══ Data provided ══

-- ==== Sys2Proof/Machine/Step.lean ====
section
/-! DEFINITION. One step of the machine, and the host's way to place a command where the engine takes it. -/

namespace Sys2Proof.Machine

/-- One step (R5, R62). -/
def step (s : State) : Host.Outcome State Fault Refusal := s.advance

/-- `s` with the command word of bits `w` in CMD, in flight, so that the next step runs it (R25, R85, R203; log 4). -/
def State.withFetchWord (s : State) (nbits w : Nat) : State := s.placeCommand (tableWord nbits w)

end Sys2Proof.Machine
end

═══
══ Data provided ══

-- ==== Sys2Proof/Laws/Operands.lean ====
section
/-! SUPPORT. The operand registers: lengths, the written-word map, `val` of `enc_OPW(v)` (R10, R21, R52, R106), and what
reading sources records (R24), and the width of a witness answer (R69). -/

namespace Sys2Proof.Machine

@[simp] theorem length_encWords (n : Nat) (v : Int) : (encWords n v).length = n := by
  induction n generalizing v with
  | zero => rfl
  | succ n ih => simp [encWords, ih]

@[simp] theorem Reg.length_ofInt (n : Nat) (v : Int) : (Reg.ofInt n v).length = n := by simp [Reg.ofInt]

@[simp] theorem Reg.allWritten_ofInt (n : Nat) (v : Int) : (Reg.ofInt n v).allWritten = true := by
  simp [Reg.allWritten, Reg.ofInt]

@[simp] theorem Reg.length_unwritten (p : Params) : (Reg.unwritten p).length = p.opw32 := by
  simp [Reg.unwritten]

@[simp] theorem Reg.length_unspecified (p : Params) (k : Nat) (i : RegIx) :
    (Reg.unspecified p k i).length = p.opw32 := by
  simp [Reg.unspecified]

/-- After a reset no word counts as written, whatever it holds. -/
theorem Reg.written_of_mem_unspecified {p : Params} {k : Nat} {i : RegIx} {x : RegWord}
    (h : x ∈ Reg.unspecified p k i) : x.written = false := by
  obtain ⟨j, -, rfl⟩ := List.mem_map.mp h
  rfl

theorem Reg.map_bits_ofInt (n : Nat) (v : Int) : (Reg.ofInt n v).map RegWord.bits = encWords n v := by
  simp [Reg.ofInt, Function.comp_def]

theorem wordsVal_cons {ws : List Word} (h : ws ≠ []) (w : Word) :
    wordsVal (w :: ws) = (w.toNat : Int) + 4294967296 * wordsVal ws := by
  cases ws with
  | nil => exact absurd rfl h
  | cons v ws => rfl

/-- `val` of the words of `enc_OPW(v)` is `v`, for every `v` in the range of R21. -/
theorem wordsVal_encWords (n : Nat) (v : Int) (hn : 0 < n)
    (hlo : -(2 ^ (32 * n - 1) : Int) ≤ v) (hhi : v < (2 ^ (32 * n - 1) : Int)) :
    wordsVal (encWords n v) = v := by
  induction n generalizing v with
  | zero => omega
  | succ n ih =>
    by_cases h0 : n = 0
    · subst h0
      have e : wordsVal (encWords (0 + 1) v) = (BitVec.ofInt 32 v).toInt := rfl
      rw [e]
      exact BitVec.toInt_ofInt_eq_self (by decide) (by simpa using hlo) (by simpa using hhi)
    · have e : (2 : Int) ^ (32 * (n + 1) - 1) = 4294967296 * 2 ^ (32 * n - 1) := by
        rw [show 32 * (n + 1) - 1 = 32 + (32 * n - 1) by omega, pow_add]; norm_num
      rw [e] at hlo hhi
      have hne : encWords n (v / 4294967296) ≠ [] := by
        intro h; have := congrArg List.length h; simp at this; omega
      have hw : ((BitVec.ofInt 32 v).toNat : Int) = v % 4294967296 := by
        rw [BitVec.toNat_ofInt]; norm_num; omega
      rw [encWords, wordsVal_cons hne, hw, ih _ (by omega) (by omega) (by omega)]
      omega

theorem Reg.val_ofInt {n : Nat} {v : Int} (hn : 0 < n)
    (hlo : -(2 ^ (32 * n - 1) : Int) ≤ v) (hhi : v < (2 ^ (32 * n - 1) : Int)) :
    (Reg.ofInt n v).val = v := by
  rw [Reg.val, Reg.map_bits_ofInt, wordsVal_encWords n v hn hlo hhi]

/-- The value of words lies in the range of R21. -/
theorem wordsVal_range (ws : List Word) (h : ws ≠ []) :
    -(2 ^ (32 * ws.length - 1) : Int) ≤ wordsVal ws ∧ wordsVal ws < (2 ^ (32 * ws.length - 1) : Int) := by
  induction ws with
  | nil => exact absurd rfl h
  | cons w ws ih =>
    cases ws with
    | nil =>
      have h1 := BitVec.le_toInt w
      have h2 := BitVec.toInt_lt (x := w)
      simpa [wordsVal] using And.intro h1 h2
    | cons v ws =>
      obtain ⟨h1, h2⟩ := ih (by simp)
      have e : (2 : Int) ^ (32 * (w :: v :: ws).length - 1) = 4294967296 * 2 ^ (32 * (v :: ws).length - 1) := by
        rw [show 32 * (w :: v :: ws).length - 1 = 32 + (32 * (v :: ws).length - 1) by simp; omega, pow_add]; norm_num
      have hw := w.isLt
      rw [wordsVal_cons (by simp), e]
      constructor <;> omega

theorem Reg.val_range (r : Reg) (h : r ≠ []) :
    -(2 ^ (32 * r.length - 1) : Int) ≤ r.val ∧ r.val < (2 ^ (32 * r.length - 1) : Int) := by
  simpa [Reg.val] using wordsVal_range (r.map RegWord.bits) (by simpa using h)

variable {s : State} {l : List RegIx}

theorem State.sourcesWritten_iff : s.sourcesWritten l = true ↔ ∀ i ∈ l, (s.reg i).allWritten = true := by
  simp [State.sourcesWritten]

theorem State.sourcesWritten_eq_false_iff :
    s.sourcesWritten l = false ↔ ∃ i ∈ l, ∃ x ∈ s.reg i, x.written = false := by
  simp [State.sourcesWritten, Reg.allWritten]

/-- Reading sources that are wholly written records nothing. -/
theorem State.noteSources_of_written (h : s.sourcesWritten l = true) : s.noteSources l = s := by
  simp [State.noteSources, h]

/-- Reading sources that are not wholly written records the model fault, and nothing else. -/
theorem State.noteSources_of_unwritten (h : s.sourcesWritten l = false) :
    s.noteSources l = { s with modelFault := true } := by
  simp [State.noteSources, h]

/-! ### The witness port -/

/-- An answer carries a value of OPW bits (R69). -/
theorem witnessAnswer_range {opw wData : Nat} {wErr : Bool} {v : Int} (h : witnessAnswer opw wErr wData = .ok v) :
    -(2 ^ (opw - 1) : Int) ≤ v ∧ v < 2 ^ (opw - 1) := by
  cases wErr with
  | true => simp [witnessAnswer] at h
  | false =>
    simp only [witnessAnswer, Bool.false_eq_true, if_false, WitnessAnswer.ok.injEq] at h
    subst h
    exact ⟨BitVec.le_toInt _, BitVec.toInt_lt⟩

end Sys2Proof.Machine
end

═══

What this task involves: Above are the records; repeat exactly the lines from the one holding "p).length = p.opw32 := by" down to the one holding "(h : x ∈ Reg.unspecified", end lines included.

Written response:
@[simp] theorem Reg.length_unwritten (p : Params) : (Reg.unwritten p).length = p.opw32 := by
  simp [Reg.unwritten]

@[simp] theorem Reg.length_unspecified (p : Params) (k : Nat) (i : RegIx) :
    (Reg.unspecified p k i).length = p.opw32 := by
  simp [Reg.unspecified]

/-- After a reset no word counts as written, whatever it holds. -/
theorem Reg.written_of_mem_unspecified {p : Params} {k : Nat} {i : RegIx} {x : RegWord}
    (h : x ∈ Reg.unspecified p k i) : x.written = false := by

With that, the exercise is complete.